TheELNConsortium / TheELNFileFormat

Specification for the ELN File Format
MIT License
41 stars 7 forks source link

rpace eln archive #53

Closed nhanlon2 closed 7 months ago

nhanlon2 commented 7 months ago

Hello,

Do you think it is doable from your side to include sha256 property to files? (https://schema.org/sha256)

I'm asking this because eLabFTW currently refuses to ingest a .eln with files that have no shasum (or an invalid one). This restriction was added after a pentester managed to manipulate the metadata file to extract the content of an arbitrary file. And I won't be able to remove it without making sure it doesn't open a vulnerability.

So if you can add the sha256 it's great. It also allows checking for data corruption so it's a plus!
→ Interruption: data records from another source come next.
/-- A write to memory adds no register to those that may have changed. -/
theorem SameExceptRegs.memWrite {rs : List RegIdx} {s t : State} (h : SameExceptRegs rs s t)
    (a v : Byte) : SameExceptRegs rs s (t.memWrite a v) :=
  ⟨h.regs, h.fl, h.run, h.ir, h.opA, h.opB, h.out⟩

theorem State.push_frame (s : State) (v : Byte) : SameExceptRegs [7] s (s.push v) :=
  (State.setReg_frame s 7 (s.sp - 1)).memWrite (s.sp - 1) v

theorem State.popState_frame (s : State) : SameExceptRegs [7] s s.popState :=
  State.setReg_frame s 7 (s.sp + 1)

/-! ### SP and memory -/

@[simp] theorem State.sp_push (s : State) (v : Byte) : (s.push v).sp = s.sp - 1 :=
  State.reg_push s v 7

@[simp] theorem State.sp_popState (s : State) : s.popState.sp = s.sp + 1 :=
  State.reg_popState s 7

/-- Push writes its byte one below the old SP. -/
@[simp] theorem State.memRead_push (s : State) (v x : Byte) :
    (s.push v).memRead x = if x = s.sp - 1 then v else s.memRead x :=
  State.memRead_memWrite (s.setReg 7 (s.sp - 1)) (s.sp - 1) v x

theorem State.memSameExcept_push (s : State) (v : Byte) :
    MemSameExcept (s.push v).sp s (s.push v) := fun x hx => by
  rw [State.sp_push] at hx
  rw [State.memRead_push, if_neg hx]

theorem State.memSame_popState (s : State) : MemSame s s.popState := State.memRead_popState s

/-- SP goes down by one modulo 256, from 0x00 to 0xFF. -/
theorem State.sp_push_toNat (s : State) (v : Byte) :
    (s.push v).sp.toNat = (s.sp.toNat + 255) % 256 := by
  rw [State.sp_push]; bv_omega

/-- SP goes up by one modulo 256, from 0xFF to 0x00. -/
theorem State.sp_popState_toNat (s : State) : s.popState.sp.toNat = (s.sp.toNat + 1) % 256 := by
  rw [State.sp_popState]; bv_omega

/-- Settles O44: where SP and the byte go, and the frames of push and pop; register 7 is SP. -/
theorem stackPrimitives : Obligations.StackPrimitives := by
  refine ⟨fun s v => ⟨State.sp_push_toNat s v, ?_, State.push_pc s v, State.push_frame s v,
      State.memSameExcept_push s v⟩,
    fun s => ⟨rfl, State.sp_popState_toNat s, State.popState_pc s, State.popState_frame s,
      State.memSame_popState s⟩⟩
  rw [← State.sp_eq_reg, State.sp_push, State.memRead_push, if_pos rfl]

end Sys2Proof.Machine
end

section
/-! PROOFS. The decoder and the encoder: they are inverse under every legal opcode assignment
(spec/30_encoding.md rules R58, R59 and R63). -/

namespace Sys2Proof

/-! ### Byte lists -/

theorem Format.operands_le_two (f : Format) : f.operands ≤ 2 := by cases f <;> decide

/-- The first two entries of a list, read with a default, hold its first `n ≤ 2` entries. -/
theorem take_getD_pair (l : List Byte) {n : Nat} (hn : n ≤ 2) (hl : n ≤ l.length) :
    [l.getD 0 0, l.getD 1 0].take n = l.take n := by
  match n, l with
  | 0, _ => rfl
  | 1, x :: _ => rfl
  | 2, x :: y :: _ => rfl

/-- The encoding of the instruction an operation makes: its byte, then as many of the two operand
bytes as its format has. -/
theorem encodeWith_withOperands (ob : OpcodeAssignment) (o : Opcode) (a b : Byte) :
    encodeWith ob (o.withOperands a b) = ob o :: [a, b].take o.format.operands := by
  rw [encodeWith, Opcode.withOperands_opcode, Opcode.withOperands_operandBytes]

/-- An encoding decodes to its instruction, and leaves the bytes after it. -/
theorem decodeBytesWith_encodeWith {ob : OpcodeAssignment} (hob : ob.Legal) (i : Instr)
    (rest : List Byte) : decodeBytesWith ob (encodeWith ob i ++ rest) = .ok (i, rest) := by
  obtain ⟨hinj, hcount⟩ := hob
  have hlen : operandCount (ob i.opcode) = i.operandBytes.length :=
    (hcount i.opcode).trans i.operandBytes_length.symm
  simp only [encodeWith, List.cons_append, decodeBytesWith, decodeOpcodeWith_self hinj,
    Instr.withOperands_eq, hlen, List.length_append, Nat.le_add_right, if_true, List.drop_left]

/-- Bytes that decode begin with the encoding of what they decode to. -/
theorem eq_encodeWith_of_decodeBytesWith {ob : OpcodeAssignment} (hob : ob.Legal)
    {bs rest : List Byte} {i : Instr} (h : decodeBytesWith ob bs = .ok (i, rest)) :
    bs = encodeWith ob i ++ rest := by
  cases bs with
  | nil => cases h
  | cons ir tl =>
    cases ho : decodeOpcodeWith ob ir with
    | none => simp [decodeBytesWith, ho] at h
    | some o =>
      obtain rfl := decodeOpcodeWith_some ho
      simp only [decodeBytesWith, ho, hob.2 o] at h
      split at h
      case isFalse => cases h
      case isTrue hlen =>
        cases h
        rw [encodeWith_withOperands, take_getD_pair tl o.format.operands_le_two hlen,
          List.cons_append, List.take_append_drop]

/-- Settles O3: an encoding decodes to its instruction, and only an encoding does. -/
theorem decodingInvertsEncoding : Obligations.DecodingInvertsEncoding := fun _ hob _ rest i =>
  ⟨eq_encodeWith_of_decodeBytesWith hob, fun h => h ▸ decodeBytesWith_encodeWith hob i rest⟩

/-! ### The default opcode table -/

theorem decodeOpcodeWith_opcodeByte (o : Opcode) :
    decodeOpcodeWith opcodeByte (opcodeByte o) = some o := by cases o <;> rfl

theorem operandCount_opcodeByte (o : Opcode) :
    operandCount (opcodeByte o) = o.format.operands := by cases o <;> rfl

theorem opcodeByte_ne_zero (o : Opcode) : opcodeByte o ≠ 0x00 := by cases o <;> decide

/-- The default table meets the constraints of rule R59: each byte finds its own operation, so no two
operations share one. -/
theorem opcodeByte_legal : OpcodeAssignment.Legal opcodeByte := by
  refine ⟨fun o p h => Option.some.inj ?_, operandCount_opcodeByte⟩
  rw [← decodeOpcodeWith_opcodeByte o, h, decodeOpcodeWith_opcodeByte]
Hi, I have added in Sha256.

jmanideep commented 7 months ago

Hello @nhanlon2 ,

We tried to import your example .eln file in Kadi4Mat and found the following issues.

As per the specification:

  1. The name of the folder inside the archive MUST be same as the archive name. Here, the archive name and folder name are different.
  2. Inside the root folder, there MUST be only a metadata file (i.e., ro-crate-metadata.json) and 0 or more folders. Here, there are some other files inside the root.
  3. The keywords in the other examples are a list of strings. Here, it is a single-string. And this should be discussed in the next meeting, as schema.org is not 100% clear about the value type for keywords.
NicolasCARPi commented 7 months ago

Yeah, for keywords a list of strings is better. But the schema.org says:

Multiple textual entries in a keywords list are typically delimited by commas, or by repeating the property.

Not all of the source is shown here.